> _Exercise objective_
Below are the records. Retype exactly the lines between the lines holding "(updQuota s c f).disp = s.disp := rfl" and "(updQuota s c f).iommu = s.iommu := rfl", inclusive.

(Stored data)
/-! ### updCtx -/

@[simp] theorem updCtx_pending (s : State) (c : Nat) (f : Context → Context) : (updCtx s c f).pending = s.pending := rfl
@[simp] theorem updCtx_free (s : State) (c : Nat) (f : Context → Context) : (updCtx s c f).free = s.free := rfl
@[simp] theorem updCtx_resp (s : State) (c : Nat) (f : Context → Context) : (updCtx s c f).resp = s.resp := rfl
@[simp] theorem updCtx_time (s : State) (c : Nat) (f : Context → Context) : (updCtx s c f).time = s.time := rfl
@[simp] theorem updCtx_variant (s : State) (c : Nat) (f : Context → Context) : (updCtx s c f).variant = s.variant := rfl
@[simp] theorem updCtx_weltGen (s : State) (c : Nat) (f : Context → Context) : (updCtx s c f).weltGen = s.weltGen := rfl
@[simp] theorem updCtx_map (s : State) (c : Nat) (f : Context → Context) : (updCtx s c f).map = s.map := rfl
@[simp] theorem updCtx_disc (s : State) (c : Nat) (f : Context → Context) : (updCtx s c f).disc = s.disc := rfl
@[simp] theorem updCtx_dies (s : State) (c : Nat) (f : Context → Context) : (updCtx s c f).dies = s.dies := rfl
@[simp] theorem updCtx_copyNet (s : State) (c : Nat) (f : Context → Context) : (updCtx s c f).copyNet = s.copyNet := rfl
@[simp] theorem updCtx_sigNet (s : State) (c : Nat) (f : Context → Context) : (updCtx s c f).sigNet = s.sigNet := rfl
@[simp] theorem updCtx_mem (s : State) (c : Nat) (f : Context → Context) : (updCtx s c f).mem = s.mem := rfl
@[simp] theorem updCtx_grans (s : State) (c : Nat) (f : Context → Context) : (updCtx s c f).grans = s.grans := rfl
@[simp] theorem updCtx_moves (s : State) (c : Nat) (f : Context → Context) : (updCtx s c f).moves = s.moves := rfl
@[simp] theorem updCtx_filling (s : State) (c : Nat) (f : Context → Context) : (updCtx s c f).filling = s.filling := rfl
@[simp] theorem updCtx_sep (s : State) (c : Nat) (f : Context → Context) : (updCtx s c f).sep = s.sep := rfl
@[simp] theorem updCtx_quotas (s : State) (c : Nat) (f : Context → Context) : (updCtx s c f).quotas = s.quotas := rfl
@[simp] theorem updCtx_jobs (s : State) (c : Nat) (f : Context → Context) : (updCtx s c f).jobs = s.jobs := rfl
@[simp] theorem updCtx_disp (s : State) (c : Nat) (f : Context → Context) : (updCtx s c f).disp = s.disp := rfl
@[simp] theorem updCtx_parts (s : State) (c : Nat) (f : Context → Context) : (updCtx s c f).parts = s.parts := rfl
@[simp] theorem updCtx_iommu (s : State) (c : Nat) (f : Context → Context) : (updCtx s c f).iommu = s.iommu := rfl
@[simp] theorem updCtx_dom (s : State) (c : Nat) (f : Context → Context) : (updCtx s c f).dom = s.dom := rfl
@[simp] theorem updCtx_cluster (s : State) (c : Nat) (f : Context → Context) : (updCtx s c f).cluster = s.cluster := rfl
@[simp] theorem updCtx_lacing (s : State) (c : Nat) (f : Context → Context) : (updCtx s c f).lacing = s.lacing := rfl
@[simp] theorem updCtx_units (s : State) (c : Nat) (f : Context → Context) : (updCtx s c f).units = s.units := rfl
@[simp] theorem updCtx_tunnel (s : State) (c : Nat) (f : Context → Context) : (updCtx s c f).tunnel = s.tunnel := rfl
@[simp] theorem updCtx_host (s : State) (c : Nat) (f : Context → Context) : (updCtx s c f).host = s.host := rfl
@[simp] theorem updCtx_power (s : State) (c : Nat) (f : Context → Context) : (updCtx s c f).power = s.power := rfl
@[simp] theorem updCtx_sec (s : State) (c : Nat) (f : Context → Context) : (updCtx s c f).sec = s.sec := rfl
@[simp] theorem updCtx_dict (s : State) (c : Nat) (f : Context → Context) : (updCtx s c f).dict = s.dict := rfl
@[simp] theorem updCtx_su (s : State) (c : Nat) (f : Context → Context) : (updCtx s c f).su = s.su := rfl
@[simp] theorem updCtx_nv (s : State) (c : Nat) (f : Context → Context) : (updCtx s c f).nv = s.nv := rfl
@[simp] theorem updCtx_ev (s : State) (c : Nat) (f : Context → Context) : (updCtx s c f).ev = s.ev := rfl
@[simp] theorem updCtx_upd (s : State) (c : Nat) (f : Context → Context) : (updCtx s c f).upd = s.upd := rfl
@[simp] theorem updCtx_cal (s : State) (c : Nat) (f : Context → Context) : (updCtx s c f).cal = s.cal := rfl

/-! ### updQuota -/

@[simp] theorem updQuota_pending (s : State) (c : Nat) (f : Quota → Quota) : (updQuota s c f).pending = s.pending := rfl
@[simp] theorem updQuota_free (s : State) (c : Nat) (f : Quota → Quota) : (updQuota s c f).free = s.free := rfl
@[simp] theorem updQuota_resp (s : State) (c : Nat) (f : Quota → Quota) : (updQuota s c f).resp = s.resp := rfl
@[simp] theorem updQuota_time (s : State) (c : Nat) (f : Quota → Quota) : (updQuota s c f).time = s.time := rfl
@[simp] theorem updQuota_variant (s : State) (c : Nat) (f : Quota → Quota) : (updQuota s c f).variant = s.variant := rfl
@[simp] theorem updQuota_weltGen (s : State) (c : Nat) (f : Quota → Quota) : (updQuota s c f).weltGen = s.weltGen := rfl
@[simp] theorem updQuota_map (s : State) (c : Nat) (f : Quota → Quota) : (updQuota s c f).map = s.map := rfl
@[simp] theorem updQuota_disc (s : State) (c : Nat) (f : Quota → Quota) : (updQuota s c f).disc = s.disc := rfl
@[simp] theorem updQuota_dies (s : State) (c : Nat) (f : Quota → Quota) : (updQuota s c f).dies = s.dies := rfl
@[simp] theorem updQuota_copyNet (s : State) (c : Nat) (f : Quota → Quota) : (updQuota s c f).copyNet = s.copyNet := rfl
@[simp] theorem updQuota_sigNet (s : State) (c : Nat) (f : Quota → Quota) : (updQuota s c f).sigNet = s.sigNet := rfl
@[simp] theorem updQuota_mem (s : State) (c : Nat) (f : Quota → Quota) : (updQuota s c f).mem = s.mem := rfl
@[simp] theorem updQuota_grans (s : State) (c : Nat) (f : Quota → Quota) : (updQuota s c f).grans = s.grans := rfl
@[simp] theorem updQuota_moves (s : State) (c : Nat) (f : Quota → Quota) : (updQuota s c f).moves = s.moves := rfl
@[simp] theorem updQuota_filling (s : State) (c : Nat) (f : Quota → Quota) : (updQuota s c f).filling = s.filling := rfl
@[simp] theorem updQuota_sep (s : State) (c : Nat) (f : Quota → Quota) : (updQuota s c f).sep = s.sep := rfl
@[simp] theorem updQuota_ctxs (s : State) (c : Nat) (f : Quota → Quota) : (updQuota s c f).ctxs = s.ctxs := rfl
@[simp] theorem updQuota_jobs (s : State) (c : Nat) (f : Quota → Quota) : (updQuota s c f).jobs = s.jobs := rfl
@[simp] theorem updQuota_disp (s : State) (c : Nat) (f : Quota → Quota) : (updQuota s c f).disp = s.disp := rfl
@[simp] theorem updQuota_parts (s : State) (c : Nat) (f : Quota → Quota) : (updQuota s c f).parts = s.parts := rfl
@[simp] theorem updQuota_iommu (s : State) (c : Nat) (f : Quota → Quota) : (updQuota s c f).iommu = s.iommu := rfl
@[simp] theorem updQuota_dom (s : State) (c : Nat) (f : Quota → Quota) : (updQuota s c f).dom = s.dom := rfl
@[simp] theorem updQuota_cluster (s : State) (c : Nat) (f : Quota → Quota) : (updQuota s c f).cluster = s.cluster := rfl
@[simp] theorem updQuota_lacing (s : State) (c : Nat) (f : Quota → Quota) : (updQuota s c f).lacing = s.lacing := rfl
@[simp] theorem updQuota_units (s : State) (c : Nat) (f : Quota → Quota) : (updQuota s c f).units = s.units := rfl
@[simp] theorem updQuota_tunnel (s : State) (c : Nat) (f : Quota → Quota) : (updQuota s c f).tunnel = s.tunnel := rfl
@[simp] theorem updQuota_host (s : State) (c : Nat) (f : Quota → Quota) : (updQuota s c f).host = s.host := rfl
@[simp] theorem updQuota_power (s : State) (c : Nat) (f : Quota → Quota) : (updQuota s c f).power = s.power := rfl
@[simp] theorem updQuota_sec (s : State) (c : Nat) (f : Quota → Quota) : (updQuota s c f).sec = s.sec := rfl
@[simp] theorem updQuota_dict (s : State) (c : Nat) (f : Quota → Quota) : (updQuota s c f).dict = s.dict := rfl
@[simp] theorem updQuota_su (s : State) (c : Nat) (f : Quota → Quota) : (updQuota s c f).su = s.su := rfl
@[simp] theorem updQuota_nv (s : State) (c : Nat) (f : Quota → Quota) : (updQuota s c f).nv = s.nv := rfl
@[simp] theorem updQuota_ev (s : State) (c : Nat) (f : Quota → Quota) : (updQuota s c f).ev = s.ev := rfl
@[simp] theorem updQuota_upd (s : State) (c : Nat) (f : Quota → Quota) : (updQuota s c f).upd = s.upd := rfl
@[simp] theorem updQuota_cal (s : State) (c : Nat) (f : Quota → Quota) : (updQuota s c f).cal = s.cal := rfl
* * *
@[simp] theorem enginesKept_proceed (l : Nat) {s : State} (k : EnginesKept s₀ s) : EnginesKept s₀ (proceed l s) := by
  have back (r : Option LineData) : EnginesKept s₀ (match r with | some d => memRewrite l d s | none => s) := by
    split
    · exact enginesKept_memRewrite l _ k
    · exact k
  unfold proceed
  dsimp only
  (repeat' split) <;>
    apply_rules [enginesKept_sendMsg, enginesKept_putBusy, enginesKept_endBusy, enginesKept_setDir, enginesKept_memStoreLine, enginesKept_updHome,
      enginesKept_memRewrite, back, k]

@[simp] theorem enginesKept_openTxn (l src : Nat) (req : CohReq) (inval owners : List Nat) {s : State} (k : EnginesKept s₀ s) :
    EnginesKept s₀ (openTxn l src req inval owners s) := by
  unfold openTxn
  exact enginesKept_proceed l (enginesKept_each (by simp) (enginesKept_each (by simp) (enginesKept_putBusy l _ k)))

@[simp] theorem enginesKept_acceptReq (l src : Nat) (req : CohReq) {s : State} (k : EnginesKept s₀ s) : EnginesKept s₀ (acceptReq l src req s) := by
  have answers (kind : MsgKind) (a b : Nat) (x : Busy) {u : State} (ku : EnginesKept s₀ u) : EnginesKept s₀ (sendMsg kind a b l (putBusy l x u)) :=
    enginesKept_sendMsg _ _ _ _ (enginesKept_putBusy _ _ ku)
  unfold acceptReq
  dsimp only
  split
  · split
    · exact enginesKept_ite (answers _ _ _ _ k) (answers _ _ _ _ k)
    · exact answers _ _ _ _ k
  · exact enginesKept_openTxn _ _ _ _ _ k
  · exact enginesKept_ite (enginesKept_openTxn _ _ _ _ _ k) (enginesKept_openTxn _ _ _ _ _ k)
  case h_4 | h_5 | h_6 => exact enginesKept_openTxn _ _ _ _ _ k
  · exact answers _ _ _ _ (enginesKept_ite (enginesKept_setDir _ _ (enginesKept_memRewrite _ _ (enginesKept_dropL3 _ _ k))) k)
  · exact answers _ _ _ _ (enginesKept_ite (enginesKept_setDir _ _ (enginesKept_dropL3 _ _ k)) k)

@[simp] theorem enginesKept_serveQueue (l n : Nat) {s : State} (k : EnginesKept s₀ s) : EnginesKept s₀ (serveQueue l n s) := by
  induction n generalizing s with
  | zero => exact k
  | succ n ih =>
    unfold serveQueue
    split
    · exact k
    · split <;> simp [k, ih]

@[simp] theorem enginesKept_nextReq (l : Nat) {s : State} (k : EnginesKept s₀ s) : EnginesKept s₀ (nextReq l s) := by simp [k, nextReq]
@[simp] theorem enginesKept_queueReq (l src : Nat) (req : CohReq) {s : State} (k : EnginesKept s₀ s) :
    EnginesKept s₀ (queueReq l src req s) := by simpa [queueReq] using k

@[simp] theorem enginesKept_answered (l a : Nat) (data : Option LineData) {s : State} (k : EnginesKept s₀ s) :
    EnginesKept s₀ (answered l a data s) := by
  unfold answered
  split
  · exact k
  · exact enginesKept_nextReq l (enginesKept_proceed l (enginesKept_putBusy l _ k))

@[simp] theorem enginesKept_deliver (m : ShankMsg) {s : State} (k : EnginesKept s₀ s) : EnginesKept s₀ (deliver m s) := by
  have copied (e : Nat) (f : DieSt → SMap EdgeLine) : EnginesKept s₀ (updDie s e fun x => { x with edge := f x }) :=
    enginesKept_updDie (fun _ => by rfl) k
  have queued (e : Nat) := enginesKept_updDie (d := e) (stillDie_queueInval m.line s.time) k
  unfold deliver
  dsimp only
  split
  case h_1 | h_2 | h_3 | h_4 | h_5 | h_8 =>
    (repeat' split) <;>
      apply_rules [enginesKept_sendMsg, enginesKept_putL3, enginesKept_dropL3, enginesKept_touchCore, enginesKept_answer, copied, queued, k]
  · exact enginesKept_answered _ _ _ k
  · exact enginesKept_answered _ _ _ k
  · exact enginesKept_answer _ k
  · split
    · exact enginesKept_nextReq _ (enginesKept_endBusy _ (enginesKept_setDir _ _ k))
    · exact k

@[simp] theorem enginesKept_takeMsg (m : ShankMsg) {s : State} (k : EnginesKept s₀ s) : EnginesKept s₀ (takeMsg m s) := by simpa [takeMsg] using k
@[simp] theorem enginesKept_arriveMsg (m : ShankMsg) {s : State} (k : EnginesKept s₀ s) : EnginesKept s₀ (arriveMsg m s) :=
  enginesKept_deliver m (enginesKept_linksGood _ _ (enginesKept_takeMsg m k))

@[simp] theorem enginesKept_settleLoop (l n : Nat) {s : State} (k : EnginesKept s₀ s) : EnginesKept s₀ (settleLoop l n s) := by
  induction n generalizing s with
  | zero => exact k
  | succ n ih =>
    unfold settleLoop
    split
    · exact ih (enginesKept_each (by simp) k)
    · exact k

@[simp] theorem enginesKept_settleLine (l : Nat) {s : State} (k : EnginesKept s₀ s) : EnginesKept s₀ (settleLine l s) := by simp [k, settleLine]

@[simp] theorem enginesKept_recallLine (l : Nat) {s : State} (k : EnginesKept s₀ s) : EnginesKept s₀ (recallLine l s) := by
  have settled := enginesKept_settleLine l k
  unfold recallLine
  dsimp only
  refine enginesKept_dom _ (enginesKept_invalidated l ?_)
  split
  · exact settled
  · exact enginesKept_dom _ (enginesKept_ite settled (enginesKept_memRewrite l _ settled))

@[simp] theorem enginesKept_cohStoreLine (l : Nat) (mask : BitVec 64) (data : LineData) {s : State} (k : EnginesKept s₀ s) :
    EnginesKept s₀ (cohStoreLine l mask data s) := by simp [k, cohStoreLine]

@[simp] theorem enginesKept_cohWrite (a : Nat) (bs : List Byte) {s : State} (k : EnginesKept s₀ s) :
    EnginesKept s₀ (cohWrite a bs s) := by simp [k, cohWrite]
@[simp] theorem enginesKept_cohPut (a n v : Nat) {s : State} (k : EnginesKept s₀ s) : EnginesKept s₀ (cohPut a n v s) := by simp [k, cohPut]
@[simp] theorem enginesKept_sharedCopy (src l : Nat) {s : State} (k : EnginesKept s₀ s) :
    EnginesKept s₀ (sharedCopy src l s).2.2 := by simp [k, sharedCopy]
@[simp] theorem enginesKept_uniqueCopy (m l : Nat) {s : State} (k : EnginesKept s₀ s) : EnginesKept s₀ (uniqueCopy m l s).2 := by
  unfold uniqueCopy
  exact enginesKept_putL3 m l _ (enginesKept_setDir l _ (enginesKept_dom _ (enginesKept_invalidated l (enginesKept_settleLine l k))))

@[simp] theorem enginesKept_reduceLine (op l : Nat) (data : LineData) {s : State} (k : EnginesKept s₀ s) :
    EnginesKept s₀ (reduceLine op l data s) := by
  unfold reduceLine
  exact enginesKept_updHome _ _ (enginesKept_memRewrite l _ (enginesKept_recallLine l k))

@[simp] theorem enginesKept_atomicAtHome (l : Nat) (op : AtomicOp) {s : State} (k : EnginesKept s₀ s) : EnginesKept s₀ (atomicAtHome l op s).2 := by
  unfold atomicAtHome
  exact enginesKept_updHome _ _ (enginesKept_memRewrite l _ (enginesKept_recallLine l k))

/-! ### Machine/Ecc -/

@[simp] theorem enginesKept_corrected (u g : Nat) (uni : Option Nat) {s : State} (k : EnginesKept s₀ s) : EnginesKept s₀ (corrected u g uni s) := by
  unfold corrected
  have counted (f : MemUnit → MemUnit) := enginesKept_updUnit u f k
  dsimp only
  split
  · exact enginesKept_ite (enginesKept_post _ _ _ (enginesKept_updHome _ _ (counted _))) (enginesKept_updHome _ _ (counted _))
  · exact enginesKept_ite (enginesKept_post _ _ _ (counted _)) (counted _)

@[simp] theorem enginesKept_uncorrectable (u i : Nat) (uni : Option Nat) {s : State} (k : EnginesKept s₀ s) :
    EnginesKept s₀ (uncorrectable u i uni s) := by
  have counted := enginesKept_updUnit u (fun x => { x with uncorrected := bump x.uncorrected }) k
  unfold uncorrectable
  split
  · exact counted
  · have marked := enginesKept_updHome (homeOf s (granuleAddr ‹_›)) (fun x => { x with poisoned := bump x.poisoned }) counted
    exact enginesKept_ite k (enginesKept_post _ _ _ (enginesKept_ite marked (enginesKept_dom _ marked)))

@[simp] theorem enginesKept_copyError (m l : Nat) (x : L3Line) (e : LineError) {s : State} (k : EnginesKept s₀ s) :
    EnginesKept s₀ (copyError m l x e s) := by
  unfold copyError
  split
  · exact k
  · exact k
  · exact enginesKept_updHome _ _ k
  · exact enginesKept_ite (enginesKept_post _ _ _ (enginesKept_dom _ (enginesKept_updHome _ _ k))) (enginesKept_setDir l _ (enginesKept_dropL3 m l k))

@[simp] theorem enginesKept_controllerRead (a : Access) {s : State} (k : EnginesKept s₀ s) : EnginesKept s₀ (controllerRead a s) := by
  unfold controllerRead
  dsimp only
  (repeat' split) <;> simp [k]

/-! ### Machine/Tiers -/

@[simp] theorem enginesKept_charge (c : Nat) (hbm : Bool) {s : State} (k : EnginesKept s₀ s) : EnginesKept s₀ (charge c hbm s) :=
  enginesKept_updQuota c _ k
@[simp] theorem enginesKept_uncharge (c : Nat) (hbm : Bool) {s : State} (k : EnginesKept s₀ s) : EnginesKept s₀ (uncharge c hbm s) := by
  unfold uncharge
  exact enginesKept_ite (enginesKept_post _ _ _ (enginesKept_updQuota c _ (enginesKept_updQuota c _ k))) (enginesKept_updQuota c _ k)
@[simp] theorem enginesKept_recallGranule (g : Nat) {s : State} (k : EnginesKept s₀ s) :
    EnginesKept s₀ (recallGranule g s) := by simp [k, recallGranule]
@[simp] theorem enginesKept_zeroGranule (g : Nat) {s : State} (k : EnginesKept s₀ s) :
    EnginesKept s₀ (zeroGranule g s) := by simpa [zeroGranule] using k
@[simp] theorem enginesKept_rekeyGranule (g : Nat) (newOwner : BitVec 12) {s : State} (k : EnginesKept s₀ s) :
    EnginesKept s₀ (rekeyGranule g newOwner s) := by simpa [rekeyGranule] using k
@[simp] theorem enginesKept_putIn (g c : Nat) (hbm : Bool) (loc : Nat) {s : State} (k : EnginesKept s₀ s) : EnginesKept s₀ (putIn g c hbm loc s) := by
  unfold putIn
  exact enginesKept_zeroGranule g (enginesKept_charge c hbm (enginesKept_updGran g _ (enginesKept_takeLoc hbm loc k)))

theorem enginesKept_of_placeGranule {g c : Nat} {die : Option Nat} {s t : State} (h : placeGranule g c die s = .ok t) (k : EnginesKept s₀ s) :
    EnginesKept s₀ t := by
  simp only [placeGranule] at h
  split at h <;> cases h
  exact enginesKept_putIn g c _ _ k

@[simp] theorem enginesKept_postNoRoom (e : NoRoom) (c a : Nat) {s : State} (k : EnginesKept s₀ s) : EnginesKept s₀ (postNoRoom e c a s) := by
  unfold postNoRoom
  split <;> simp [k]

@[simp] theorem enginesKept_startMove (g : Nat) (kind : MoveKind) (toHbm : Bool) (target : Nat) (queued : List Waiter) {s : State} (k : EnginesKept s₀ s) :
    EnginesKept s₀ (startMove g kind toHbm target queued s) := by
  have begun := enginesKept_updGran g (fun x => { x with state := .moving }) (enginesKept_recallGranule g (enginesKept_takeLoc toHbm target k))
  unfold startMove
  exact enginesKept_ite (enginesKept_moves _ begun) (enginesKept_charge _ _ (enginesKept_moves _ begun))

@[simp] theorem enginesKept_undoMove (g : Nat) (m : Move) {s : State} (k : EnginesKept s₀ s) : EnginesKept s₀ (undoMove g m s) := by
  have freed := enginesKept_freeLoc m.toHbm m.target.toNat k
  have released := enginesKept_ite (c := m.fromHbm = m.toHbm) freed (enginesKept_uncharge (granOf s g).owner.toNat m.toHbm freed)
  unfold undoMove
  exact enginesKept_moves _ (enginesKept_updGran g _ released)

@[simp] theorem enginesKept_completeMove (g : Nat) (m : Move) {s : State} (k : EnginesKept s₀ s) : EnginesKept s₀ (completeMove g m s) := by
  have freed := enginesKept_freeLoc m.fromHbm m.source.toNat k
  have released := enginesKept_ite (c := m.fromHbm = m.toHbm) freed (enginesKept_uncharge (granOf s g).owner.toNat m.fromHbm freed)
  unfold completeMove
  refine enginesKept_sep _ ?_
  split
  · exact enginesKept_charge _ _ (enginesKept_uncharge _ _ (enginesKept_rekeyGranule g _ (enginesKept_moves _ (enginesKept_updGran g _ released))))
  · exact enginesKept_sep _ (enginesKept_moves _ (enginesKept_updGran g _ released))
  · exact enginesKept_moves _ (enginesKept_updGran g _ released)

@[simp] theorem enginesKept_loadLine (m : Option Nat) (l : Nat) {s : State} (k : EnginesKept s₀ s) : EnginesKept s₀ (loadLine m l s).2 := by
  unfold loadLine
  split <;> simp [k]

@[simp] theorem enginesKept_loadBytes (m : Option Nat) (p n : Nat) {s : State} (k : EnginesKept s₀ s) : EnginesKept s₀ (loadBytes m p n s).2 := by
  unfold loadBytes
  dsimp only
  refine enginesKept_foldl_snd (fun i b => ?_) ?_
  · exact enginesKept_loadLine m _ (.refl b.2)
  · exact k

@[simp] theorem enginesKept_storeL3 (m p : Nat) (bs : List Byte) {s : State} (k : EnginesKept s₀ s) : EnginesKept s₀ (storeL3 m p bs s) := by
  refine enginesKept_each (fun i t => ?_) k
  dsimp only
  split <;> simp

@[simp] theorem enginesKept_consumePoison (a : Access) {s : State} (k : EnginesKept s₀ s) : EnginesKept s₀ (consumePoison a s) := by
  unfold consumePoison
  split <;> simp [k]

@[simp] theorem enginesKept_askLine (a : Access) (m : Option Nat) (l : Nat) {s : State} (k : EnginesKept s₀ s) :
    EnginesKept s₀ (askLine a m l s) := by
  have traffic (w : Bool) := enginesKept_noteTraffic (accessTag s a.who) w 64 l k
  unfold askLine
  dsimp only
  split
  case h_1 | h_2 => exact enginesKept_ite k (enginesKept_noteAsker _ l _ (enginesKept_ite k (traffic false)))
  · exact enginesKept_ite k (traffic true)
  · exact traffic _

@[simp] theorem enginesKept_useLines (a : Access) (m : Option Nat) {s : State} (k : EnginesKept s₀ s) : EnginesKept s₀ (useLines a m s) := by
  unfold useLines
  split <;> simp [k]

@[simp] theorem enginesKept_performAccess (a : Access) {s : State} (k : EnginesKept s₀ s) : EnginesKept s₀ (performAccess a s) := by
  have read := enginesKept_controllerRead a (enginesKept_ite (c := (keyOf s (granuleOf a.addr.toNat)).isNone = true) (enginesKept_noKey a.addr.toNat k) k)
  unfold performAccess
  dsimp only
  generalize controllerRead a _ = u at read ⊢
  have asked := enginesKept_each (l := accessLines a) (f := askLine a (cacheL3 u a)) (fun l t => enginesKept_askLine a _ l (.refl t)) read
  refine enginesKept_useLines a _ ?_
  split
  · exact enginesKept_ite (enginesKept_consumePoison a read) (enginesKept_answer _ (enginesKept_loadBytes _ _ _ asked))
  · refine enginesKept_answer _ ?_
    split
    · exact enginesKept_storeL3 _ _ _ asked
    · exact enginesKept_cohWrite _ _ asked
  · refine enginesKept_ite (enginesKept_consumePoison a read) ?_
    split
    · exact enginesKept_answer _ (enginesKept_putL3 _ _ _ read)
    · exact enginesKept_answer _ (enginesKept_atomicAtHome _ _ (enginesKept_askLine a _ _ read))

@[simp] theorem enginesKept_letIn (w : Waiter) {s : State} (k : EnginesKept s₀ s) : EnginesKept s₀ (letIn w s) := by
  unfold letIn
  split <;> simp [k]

> _Solution for this exercise_
@[simp] theorem updQuota_disp (s : State) (c : Nat) (f : Quota → Quota) : (updQuota s c f).disp = s.disp := rfl
@[simp] theorem updQuota_parts (s : State) (c : Nat) (f : Quota → Quota) : (updQuota s c f).parts = s.parts := rfl
@[simp] theorem updQuota_iommu (s : State) (c : Nat) (f : Quota → Quota) : (updQuota s c f).iommu = s.iommu := rfl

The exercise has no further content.